— What to produce —
Search the entries below for the word "flushWb" and copy each line that has it.

— Raw data —
-- ==== Sys2Proof/Laws/MovesMemory.lean ====
section
/-! SUPPORT. What each operation may change: HBM, folios, the router, the tile store, the data movers and packets at their endpoints. One lemma for each, of the form of Laws/Moves.lean. -/
set_option linter.unusedVariables false
set_option linter.unusedTactic false
set_option linter.unreachableTactic false
set_option linter.tactic.unusedName false
namespace Sys2Proof.Laws
open Sys2Proof.Machine

theorem stackBytes_moves (s st n) : Moves 0x8 s (stackBytes s st n) := by
  unfold stackBytes
  repeat' first
    | with_reducible exact Moves.refl _ _
    | (with_reducible apply Moves.next ?hm (addStat_moves ..) ?_; (case hm => decide))

theorem writeBack_moves (s st l) : Moves 0x8 s (writeBack s st l) := by
  unfold writeBack
  repeat' first
    | with_reducible apply Moves.ite
    | with_reducible exact Moves.refl _ _
    | (with_reducible apply Moves.next ?hm (addStat_moves ..) ?_; (case hm => decide))
    | (with_reducible apply Moves.next ?hm (stackBytes_moves ..) ?_; (case hm => decide))

theorem allocLine_moves (s st line wr keep) : Moves 0x8008 s (allocLine s st line wr keep) := by
  unfold allocLine
  repeat' first
    | (extract_lets +onlyGivenNames x; clear_value x; revert x; intro _)
    | with_reducible apply Moves.ite
    | with_reducible exact Moves.refl _ _
    | (with_reducible apply Moves.next ?hm (setStack_moves ..) ?_; (case hm => decide))
    | (with_reducible apply Moves.next ?hm (writeBack_moves ..) ?_; (case hm => decide))
    | split

theorem hitLine_moves (s st l wr hint) : Moves 0x8008 s (hitLine s st l wr hint) := by
  unfold hitLine
  repeat' first
    | (extract_lets +onlyGivenNames x; clear_value x; revert x; intro _)
    | with_reducible exact Moves.refl _ _
    | (with_reducible apply Moves.next ?hm (setStack_moves ..) ?_; (case hm => decide))
    | (with_reducible apply Moves.next ?hm (writeBack_moves ..) ?_; (case hm => decide))
    | split

theorem lineAccess_moves (s line wr hint) : Moves 0x8008 s (lineAccess s line wr hint).1 := by
  unfold lineAccess
  repeat' first
    | (extract_lets +onlyGivenNames t; refine Moves.cut (t := t) ?_ (fun ht => ?_); (on_goal 2 => (clear_value t; revert t; intro _ _)); (on_goal 1 => (unfold t; clear t)))
    | (extract_lets +onlyGivenNames x; clear_value x; revert x; intro _)
    | with_reducible apply Moves.ite
    | with_reducible exact Moves.refl _ _
    | with_reducible assumption
    | (with_reducible apply Moves.next ?hm (allocLine_moves ..) ?_; (case hm => decide))
    | (with_reducible apply Moves.next ?hm (addStat_moves ..) ?_; (case hm => decide))
    | (with_reducible apply Moves.next ?hm (stackBytes_moves ..) ?_; (case hm => decide))
    | (with_reducible apply Moves.next ?hm (hitLine_moves ..) ?_; (case hm => decide))
    | split

theorem startRetire_moves (s st pc) : Moves 0x8400000008008 s (startRetire s st pc) := by
  unfold startRetire
  repeat' first
    | (extract_lets +onlyGivenNames t; refine Moves.cut (t := t) ?_ (fun ht => ?_); (on_goal 2 => (clear_value t; revert t; intro _ _)); (on_goal 1 => (unfold t; clear t)))
    | (extract_lets +onlyGivenNames x; clear_value x; revert x; intro _)
    | with_reducible apply Moves.ite
    | with_reducible exact Moves.refl _ _
    | with_reducible assumption
    | (with_reducible apply Moves.next ?hm (setStack_moves ..) ?_; (case hm => decide))
    | (with_reducible apply Moves.next ?hm (logLedger_moves ..) ?_; (case hm => decide))
    | (with_reducible apply Moves.next ?hm (setF_moves ..) ?_; (case hm => decide))
    | (with_reducible apply Moves.next ?hm (setFi_moves ..) ?_; (case hm => decide))
    | (with_reducible apply Moves.next ?hm (bumpLife_moves ..) ?_; (case hm => decide))

theorem retireCmd_moves (s st pc) : Moves 0x8400000008008 s (retireCmd s st pc) := by
  unfold retireCmd
  repeat' first
    | (extract_lets +onlyGivenNames x; clear_value x; revert x; intro _)
    | with_reducible apply Moves.ite
    | with_reducible exact Moves.refl _ _
    | (with_reducible apply Moves.next ?hm (startRetire_moves ..) ?_; (case hm => decide))
    | (with_reducible apply Moves.next ?hm (setF_moves ..) ?_; (case hm => decide))

theorem checkLimits_moves (s st pc was) : Moves 0x808400000008038 s (checkLimits s st pc was) := by
  unfold checkLimits
  repeat' first
    | (extract_lets +onlyGivenNames x; clear_value x; revert x; intro _)
    | with_reducible apply Moves.ite
    | with_reducible exact Moves.refl _ _
    | (with_reducible apply Moves.next ?hm (startRetire_moves ..) ?_; (case hm => decide))
    | (with_reducible apply Moves.next ?hm (setF_moves ..) ?_; (case hm => decide))
    | (with_reducible apply Moves.next ?hm (raise_moves ..) ?_; (case hm => decide))

theorem countHbmErr_moves (s a v) : Moves 0x808400000008038 s (countHbmErr s a v) := by
  unfold countHbmErr
  repeat' first
    | (extract_lets +onlyGivenNames t; refine Moves.cut (t := t) ?_ (fun ht => ?_); (on_goal 2 => (clear_value t; revert t; intro _ _)); (on_goal 1 => (unfold t; clear t)))
    | (extract_lets +onlyGivenNames x; clear_value x; revert x; intro _)
    | with_reducible apply Moves.ite
    | with_reducible exact Moves.refl _ _
    | with_reducible assumption
    | (with_reducible apply Moves.next ?hm (checkLimits_moves ..) ?_; (case hm => decide))
    | (with_reducible apply Moves.next ?hm (addF_moves ..) ?_; (case hm => decide))
    | (with_reducible apply Moves.next ?hm (setFi_moves ..) ?_; (case hm => decide))

theorem countHcErr_moves (s a v) : Moves 0x8 s (countHcErr s a v) := by
  unfold countHcErr
  repeat' first
    | (extract_lets +onlyGivenNames t; refine Moves.cut (t := t) ?_ (fun ht => ?_); (on_goal 2 => (clear_value t; revert t; intro _ _)); (on_goal 1 => (unfold t; clear t)))
    | with_reducible apply Moves.ite
    | with_reducible exact Moves.refl _ _
    | with_reducible assumption
    | (with_reducible apply Moves.next ?hm (addF_moves ..) ?_; (case hm => decide))

theorem accessErr_moves (hit line s e) : Moves 0xa084000000080b8 s (accessErr hit line s e) := by
  unfold accessErr
  repeat' first
    | (extract_lets +onlyGivenNames x; clear_value x; revert x; intro _)
    | with_reducible apply Moves.ite
    | with_reducible exact Moves.refl _ _
    | (with_reducible apply Moves.next ?hm (accessWord_moves ..) ?_; (case hm => decide))
    | (with_reducible apply Moves.next ?hm (countHcErr_moves ..) ?_; (case hm => decide))
    | (with_reducible apply Moves.next ?hm (countHbmErr_moves ..) ?_; (case hm => decide))

theorem catalogueErr_moves (s e) : Moves 0xa0040c0009003f8 s (catalogueErr s e) := by
  unfold catalogueErr
  dsimp only
  repeat' first
    | with_reducible apply Moves.ite
    | with_reducible exact Moves.refl _ _
    | (with_reducible apply Moves.next ?hm (chipPoisonRec_moves ..) ?_; (case hm => decide))
    | (with_reducible apply Moves.next ?hm (chipPoison_moves ..) ?_; (case hm => decide))
    | (with_reducible apply Moves.next ?hm (poisonWord_moves ..) ?_; (case hm => decide))
    | (with_reducible apply Moves.next ?hm (logLedger_moves ..) ?_; (case hm => decide))
    | split

theorem ownedErr_moves (s e) : Moves 0xa0040c0009003f8 s (ownedErr s e) := by
  unfold ownedErr
  repeat' first
    | with_reducible exact Moves.refl _ _
    | (with_reducible apply Moves.next ?hm (chipPoison_moves ..) ?_; (case hm => decide))
    | (with_reducible apply Moves.next ?hm (logLedger_moves ..) ?_; (case hm => decide))

theorem staleWrite_moves {s gen segs t} (h : staleWrite s gen segs = some t) : Moves 0x8 s t := by
  unfold staleWrite at h
  split at h
  · cases h
  · injection h with h
    subst h
    exact Moves.foldl _ (fun s x => Moves.foldl _ (fun s i => addF_moves ..) _ (Moves.refl _ _)) _ (Moves.refl _ _)

theorem lineReqsFor_moves (own s a n wr hint) : Moves 0x10000 s (lineReqsFor own s a n wr hint) := by
  unfold lineReqsFor
  repeat' first
    | with_reducible exact Moves.refl _ _
    | refine Moves.upd rfl (fun h => by cases h; constructor <;> first | assumption | (try dsimp only; first | exact mapSet_wf _ _ _ _ (by assumption) | exact mapMod_wf _ _ _ _ (by assumption) | exact mapDrop_wf _ _ _ (by assumption) | exact mapFilter_wf _ _ _ (by assumption) | exact pokeBytes_wf _ _ _ (by assumption) | exact foldl_wf _ _ (fun _ _ h => mapSet_wf _ _ _ _ h) _ (by assumption) | exact foldl_wf _ _ (fun _ _ h => mapMod_wf _ _ _ _ h) _ (by assumption) | exact rfl)) ?_

theorem lineReqs_moves (s a n wr hint) : Moves 0x10000 s (lineReqs s a n wr hint) := by
  unfold lineReqs
  repeat' first
    | with_reducible exact Moves.refl _ _
    | (with_reducible apply Moves.next ?hm (lineReqsFor_moves ..) ?_; (case hm => decide))

theorem flushWb_moves (s st) : Moves 0x8008 s (flushWb s st) := by
  unfold flushWb
  repeat' first
    | (extract_lets +onlyGivenNames t; refine Moves.cut (t := t) ?_ (fun ht => ?_); (on_goal 2 => (clear_value t; revert t; intro _ _)); (on_goal 1 => (unfold t; clear t)))
    | (extract_lets +onlyGivenNames x; clear_value x; revert x; intro _)
    | with_reducible exact Moves.refl _ _
    | with_reducible assumption
    | (with_reducible apply Moves.next ?hm (setStack_moves ..) ?_; (case hm => decide))
    | (with_reducible apply Moves.next ?hm (writeBack_moves ..) ?_; (case hm => decide))
    | with_reducible apply Moves.foldl _ (fun s x => ?_) _ ?_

— Solved problem —
theorem flushWb_moves (s st) : Moves 0x8008 s (flushWb s st) := by
  unfold flushWb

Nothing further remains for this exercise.